-- ==== Sys2Proof/Tests/Slice0.lean ====
section
/-! SUPPORT. Tests: an ill-formed command for each check of WellFormed, worked examples of the spec, and for every statement with
hypotheses a state and operands that meet them. -/

section

set_option Elab.async false

namespace Sys2Proof.Tests

open Sys2Proof Sys2Proof.Machine

/-! ## A mailbox with a command in its page -/

/-- A run of a page that was read. -/
theorem slice_page (m : Mem) (a k o n : Nat) (h : o + n ≤ k) : slice (m.readN a k) o n = m.readN (a + o) n := by
  simp only [slice, Mem.readN]
  apply List.map_congr_left
  intro i hi
  have hi := List.mem_range.mp hi
  have := Mem.readN_getD m a k (o + i) (by omega)
  simpa [Mem.readN, Nat.add_assoc] using this

/-- A command is accepted when what check 1 to 4 read of its page, which is a few bytes of it, passes. -/
theorem accepted {s : State} {m : Mbx} {row : CmdRow} {form : Rec → Nat → Option Ans} (n : Nat)
    (h : m.wf = true ∧ s.flint.queue.head? = some m ∧ s.flint.taking = true ∧ n ≤ 4032 ∧
      ofLe ((s.host m.port).pages.readN (0x2000 * m.box + 0) 2) = row.code ∧
      ofLe ((s.host m.port).pages.readN (0x2000 * m.box + 10) 2) = n ∧
      ((s.host m.port).pages.readN (0x2000 * m.box + 2) 2).all (· = 0) = true ∧
      ((s.host m.port).pages.readN (0x2000 * m.box + 12) 52).all (· = 0) = true ∧
      (row.namesContext || ((s.host m.port).pages.readN (0x2000 * m.box + 8) 2).all (· = 0)) = true ∧
      form ((s.host m.port).pages.readN (0x2000 * m.box + 64) n) n = none ∧ occupancy s.dequeue row m.port = none ∧
      (row.code = 0x0001 ∨ row.legal.contains s.dequeue.flint.view = true)) : Accepted s m row form := by
  obtain ⟨h1, h2, h3, hn, hc, hl, hz, hy, hx, hf, ho, hs⟩ := h
  have hq : s.requestOf m = (s.host m.port).pages.readN (0x2000 * m.box) 0x1000 := rfl
  refine ⟨h1, h2, h3, ?_, ?_⟩
  · rw [hq, le, slice_page _ _ _ _ _ (by omega)]; exact hc
  · have e1 : le (s.requestOf m) 10 2 = n := by rw [hq, le, slice_page _ _ _ _ _ (by omega)]; exact hl
    have e2 : zeroAt (s.requestOf m) 2 2 = true := by rw [hq, zeroAt, slice_page _ _ _ _ _ (by omega)]; exact hz
    have e3 : zeroAt (s.requestOf m) 12 52 = true := by rw [hq, zeroAt, slice_page _ _ _ _ _ (by omega)]; exact hy
    have e4 : (row.namesContext || zeroAt (s.requestOf m) 8 2) = true := by rw [hq, zeroAt, slice_page _ _ _ _ _ (by omega)]; exact hx
    have e5 : slice (s.requestOf m) 64 n = (s.host m.port).pages.readN (0x2000 * m.box + 64) n := by rw [hq, slice_page _ _ _ _ _ (by omega)]
    have e6 : (!row.namesContext && !zeroAt (s.requestOf m) 8 2) = false := by
      revert e4; cases row.namesContext <;> cases zeroAt (s.requestOf m) 8 2 <;> simp
    have e7 : decide (n > 4032) = false := decide_eq_false (by omega)
    unfold entryChecks
    simp only [e1, e2, e3, e5, e6, e7, hf, ho, Bool.not_true, Bool.or_false, Bool.false_eq_true, if_false]
    exact if_pos hs

/-- Fields of the request page read without the rest of it. -/
theorem le_page (s : State) (m : Mbx) (o n : Nat) (h : o + n ≤ 0x1000) :
    le (s.requestOf m) o n = ofLe ((s.host m.port).pages.readN (0x2000 * m.box + o) n) := by
  rw [le, State.requestOf, HostPort.request, slice_page _ _ _ _ _ h]

/-- The first mailbox of port 0. -/
def m0 : Mbx := { port := 0, box := 0 }

/-- A device in a state, its firmware running, port 0 the owner. -/
def dev (st : DevState) : State :=
  { State.reset with flint := { Flint.init with state := st, progress := 12, alive := true, owner := some 0 } }

/-- A command with its context and arguments in the page of the mailbox that Flint takes next. -/
def ask (s : State) (code ctx : Nat) (args : Rec) : State :=
  let page := Mem.writeN [] 0 (toLe 2 code ++ zeros 6 ++ toLe 2 ctx ++ toLe 2 args.length ++ zeros 52 ++ args)
  { s with hosts := [(0, { HostPort.init with pages := page, submitted := 1 }), (1, HostPort.init)], flint := { s.flint with queue := [m0] } }

/-- A context in slot 0 with no plan. -/
def ctx : Context :=
  { id := 1, confidential := false, saveBase := 0, initial := true, plan := none, regions := [], scale := [], digests := [], slots := [],
    completed := 0, epoch := false, sessions := [], saved := none }

/-- A plan with nothing in it. -/
def plan : Plan :=
  { image := [], digest := [], settings := [], programs := [], decls := [], ftables := [], streams := [], rings := [], inputs := [],
    groups := [], lodes := [], planes := [], detours := [], colls := [], backward := [], updates := [], instruments := [],
    scaleUpdates := [], initScale := [], args := [] }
==*==
Reproduce the data shown above exactly.

-- ==== Sys2Proof/Tests/Slice0.lean ====
section
/-! SUPPORT. Tests: an ill-formed command for each check of WellFormed, worked examples of the spec, and for every statement with
hypotheses a state and operands that meet them. -/

section

set_option Elab.async false

namespace Sys2Proof.Tests

open Sys2Proof Sys2Proof.Machine

/-! ## A mailbox with a command in its page -/

/-- A run of a page that was read. -/
theorem slice_page (m : Mem) (a k o n : Nat) (h : o + n ≤ k) : slice (m.readN a k) o n = m.readN (a + o) n := by
  simp only [slice, Mem.readN]
  apply List.map_congr_left
  intro i hi
  have hi := List.mem_range.mp hi
  have := Mem.readN_getD m a k (o + i) (by omega)
  simpa [Mem.readN, Nat.add_assoc] using this

/-- A command is accepted when what check 1 to 4 read of its page, which is a few bytes of it, passes. -/
theorem accepted {s : State} {m : Mbx} {row : CmdRow} {form : Rec → Nat → Option Ans} (n : Nat)
    (h : m.wf = true ∧ s.flint.queue.head? = some m ∧ s.flint.taking = true ∧ n ≤ 4032 ∧
      ofLe ((s.host m.port).pages.readN (0x2000 * m.box + 0) 2) = row.code ∧
      ofLe ((s.host m.port).pages.readN (0x2000 * m.box + 10) 2) = n ∧
      ((s.host m.port).pages.readN (0x2000 * m.box + 2) 2).all (· = 0) = true ∧
      ((s.host m.port).pages.readN (0x2000 * m.box + 12) 52).all (· = 0) = true ∧
      (row.namesContext || ((s.host m.port).pages.readN (0x2000 * m.box + 8) 2).all (· = 0)) = true ∧
      form ((s.host m.port).pages.readN (0x2000 * m.box + 64) n) n = none ∧ occupancy s.dequeue row m.port = none ∧
      (row.code = 0x0001 ∨ row.legal.contains s.dequeue.flint.view = true)) : Accepted s m row form := by
  obtain ⟨h1, h2, h3, hn, hc, hl, hz, hy, hx, hf, ho, hs⟩ := h
  have hq : s.requestOf m = (s.host m.port).pages.readN (0x2000 * m.box) 0x1000 := rfl
  refine ⟨h1, h2, h3, ?_, ?_⟩
  · rw [hq, le, slice_page _ _ _ _ _ (by omega)]; exact hc
  · have e1 : le (s.requestOf m) 10 2 = n := by rw [hq, le, slice_page _ _ _ _ _ (by omega)]; exact hl
    have e2 : zeroAt (s.requestOf m) 2 2 = true := by rw [hq, zeroAt, slice_page _ _ _ _ _ (by omega)]; exact hz
    have e3 : zeroAt (s.requestOf m) 12 52 = true := by rw [hq, zeroAt, slice_page _ _ _ _ _ (by omega)]; exact hy
    have e4 : (row.namesContext || zeroAt (s.requestOf m) 8 2) = true := by rw [hq, zeroAt, slice_page _ _ _ _ _ (by omega)]; exact hx
    have e5 : slice (s.requestOf m) 64 n = (s.host m.port).pages.readN (0x2000 * m.box + 64) n := by rw [hq, slice_page _ _ _ _ _ (by omega)]
    have e6 : (!row.namesContext && !zeroAt (s.requestOf m) 8 2) = false := by
      revert e4; cases row.namesContext <;> cases zeroAt (s.requestOf m) 8 2 <;> simp
    have e7 : decide (n > 4032) = false := decide_eq_false (by omega)
    unfold entryChecks
    simp only [e1, e2, e3, e5, e6, e7, hf, ho, Bool.not_true, Bool.or_false, Bool.false_eq_true, if_false]
    exact if_pos hs

/-- Fields of the request page read without the rest of it. -/
theorem le_page (s : State) (m : Mbx) (o n : Nat) (h : o + n ≤ 0x1000) :
    le (s.requestOf m) o n = ofLe ((s.host m.port).pages.readN (0x2000 * m.box + o) n) := by
  rw [le, State.requestOf, HostPort.request, slice_page _ _ _ _ _ h]

/-- The first mailbox of port 0. -/
def m0 : Mbx := { port := 0, box := 0 }

/-- A device in a state, its firmware running, port 0 the owner. -/
def dev (st : DevState) : State :=
  { State.reset with flint := { Flint.init with state := st, progress := 12, alive := true, owner := some 0 } }

/-- A command with its context and arguments in the page of the mailbox that Flint takes next. -/
def ask (s : State) (code ctx : Nat) (args : Rec) : State :=
  let page := Mem.writeN [] 0 (toLe 2 code ++ zeros 6 ++ toLe 2 ctx ++ toLe 2 args.length ++ zeros 52 ++ args)
  { s with hosts := [(0, { HostPort.init with pages := page, submitted := 1 }), (1, HostPort.init)], flint := { s.flint with queue := [m0] } }

/-- A context in slot 0 with no plan. -/
def ctx : Context :=
  { id := 1, confidential := false, saveBase := 0, initial := true, plan := none, regions := [], scale := [], digests := [], slots := [],
    completed := 0, epoch := false, sessions := [], saved := none }

/-- A plan with nothing in it. -/
def plan : Plan :=
  { image := [], digest := [], settings := [], programs := [], decls := [], ftables := [], streams := [], rings := [], inputs := [],
    groups := [], lodes := [], planes := [], detours := [], colls := [], backward := [], updates := [], instruments := [],
    scaleUpdates := [], initScale := [], args := [] }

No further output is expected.